-- Entries taken from a collection --
□ □ □ □ □

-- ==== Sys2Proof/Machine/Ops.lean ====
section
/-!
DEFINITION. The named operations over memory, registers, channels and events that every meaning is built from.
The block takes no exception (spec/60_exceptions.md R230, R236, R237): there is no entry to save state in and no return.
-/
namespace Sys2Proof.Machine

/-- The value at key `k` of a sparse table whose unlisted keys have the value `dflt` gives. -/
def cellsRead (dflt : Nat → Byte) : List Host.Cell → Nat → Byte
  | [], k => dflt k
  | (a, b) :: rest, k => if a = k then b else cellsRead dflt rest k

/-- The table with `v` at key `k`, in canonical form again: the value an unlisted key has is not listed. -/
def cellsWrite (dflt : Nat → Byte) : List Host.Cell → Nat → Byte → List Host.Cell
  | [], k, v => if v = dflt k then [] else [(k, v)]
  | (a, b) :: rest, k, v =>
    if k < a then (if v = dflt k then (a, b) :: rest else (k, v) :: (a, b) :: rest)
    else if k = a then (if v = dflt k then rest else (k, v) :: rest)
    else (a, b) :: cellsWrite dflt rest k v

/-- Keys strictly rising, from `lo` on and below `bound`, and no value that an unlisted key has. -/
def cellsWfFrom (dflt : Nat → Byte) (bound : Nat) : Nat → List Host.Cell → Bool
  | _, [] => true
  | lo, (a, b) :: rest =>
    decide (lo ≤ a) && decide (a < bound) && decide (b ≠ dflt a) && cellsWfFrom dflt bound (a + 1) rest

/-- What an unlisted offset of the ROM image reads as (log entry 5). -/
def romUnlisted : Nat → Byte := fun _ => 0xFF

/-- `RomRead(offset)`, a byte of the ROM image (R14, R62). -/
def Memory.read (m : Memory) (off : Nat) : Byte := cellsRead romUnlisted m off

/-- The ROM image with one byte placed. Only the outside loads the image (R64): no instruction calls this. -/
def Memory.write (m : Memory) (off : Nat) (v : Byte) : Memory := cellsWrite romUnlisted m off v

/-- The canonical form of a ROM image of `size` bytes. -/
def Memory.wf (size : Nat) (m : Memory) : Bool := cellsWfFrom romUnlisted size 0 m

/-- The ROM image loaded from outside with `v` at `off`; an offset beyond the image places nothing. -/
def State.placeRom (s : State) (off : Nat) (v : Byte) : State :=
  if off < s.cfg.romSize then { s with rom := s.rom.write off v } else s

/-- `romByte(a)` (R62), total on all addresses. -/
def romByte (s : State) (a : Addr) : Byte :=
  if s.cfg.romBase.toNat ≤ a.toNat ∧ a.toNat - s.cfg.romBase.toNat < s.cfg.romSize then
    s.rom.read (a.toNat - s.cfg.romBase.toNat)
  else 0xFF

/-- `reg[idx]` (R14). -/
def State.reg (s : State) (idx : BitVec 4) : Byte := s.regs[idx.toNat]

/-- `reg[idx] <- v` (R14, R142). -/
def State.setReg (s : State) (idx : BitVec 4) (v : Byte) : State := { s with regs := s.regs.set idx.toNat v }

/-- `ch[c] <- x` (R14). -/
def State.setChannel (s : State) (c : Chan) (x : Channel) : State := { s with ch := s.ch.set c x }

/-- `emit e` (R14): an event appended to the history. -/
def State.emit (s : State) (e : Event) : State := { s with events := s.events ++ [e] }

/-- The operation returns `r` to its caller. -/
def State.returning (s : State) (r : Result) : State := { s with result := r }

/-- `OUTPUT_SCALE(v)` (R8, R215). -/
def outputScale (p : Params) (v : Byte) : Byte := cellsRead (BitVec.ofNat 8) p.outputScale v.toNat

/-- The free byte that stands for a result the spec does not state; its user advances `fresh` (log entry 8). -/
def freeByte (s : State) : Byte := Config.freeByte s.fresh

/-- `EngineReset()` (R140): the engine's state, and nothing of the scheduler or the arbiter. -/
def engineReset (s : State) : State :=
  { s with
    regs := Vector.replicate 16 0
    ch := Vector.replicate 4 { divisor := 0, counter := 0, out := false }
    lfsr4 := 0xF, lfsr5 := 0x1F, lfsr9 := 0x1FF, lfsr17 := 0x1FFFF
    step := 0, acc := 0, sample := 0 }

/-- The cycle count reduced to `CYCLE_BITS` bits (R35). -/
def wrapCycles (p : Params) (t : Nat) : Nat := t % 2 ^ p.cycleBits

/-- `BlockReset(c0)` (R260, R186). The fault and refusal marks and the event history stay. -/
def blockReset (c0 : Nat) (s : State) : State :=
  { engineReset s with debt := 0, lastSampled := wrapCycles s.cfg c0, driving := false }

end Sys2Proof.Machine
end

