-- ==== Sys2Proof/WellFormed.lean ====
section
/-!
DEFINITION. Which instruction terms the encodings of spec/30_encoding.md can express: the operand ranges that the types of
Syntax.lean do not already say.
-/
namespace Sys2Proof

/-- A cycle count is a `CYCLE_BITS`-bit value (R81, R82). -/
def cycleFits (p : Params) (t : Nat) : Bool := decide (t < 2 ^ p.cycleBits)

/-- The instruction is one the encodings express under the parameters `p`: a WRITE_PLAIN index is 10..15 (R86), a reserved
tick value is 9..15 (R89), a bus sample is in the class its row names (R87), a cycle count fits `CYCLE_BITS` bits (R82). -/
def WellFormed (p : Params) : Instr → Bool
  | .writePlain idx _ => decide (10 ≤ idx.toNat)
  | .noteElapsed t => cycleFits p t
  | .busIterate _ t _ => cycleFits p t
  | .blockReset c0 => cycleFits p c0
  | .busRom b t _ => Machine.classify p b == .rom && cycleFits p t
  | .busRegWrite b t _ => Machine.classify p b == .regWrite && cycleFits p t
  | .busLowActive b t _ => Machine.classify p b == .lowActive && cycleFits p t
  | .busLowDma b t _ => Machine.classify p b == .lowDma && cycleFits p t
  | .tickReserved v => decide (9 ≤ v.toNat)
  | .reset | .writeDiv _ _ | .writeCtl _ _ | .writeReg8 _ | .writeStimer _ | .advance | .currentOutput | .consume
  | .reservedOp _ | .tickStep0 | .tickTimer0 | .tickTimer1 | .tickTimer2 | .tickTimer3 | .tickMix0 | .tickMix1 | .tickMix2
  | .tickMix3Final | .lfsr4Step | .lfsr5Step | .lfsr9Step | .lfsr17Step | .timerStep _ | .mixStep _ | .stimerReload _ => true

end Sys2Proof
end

□ □ □ □ □

Word for word, restate the lines of the data above that fall between the line holding "bits (R35). -/" and the line holding "(R86), a reserved", inclusive, and no other lines.

-- Task answer --
/-- The cycle count reduced to `CYCLE_BITS` bits (R35). -/
def wrapCycles (p : Params) (t : Nat) : Nat := t % 2 ^ p.cycleBits

/-- `BlockReset(c0)` (R260, R186). The fault and refusal marks and the event history stay. -/
def blockReset (c0 : Nat) (s : State) : State :=
  { engineReset s with debt := 0, lastSampled := wrapCycles s.cfg c0, driving := false }

end Sys2Proof.Machine
end

-- ==== Sys2Proof/WellFormed.lean ====
section
/-!
DEFINITION. Which instruction terms the encodings of spec/30_encoding.md can express: the operand ranges that the types of
Syntax.lean do not already say.
-/
namespace Sys2Proof

/-- A cycle count is a `CYCLE_BITS`-bit value (R81, R82). -/
def cycleFits (p : Params) (t : Nat) : Bool := decide (t < 2 ^ p.cycleBits)

/-- The instruction is one the encodings express under the parameters `p`: a WRITE_PLAIN index is 10..15 (R86), a reserved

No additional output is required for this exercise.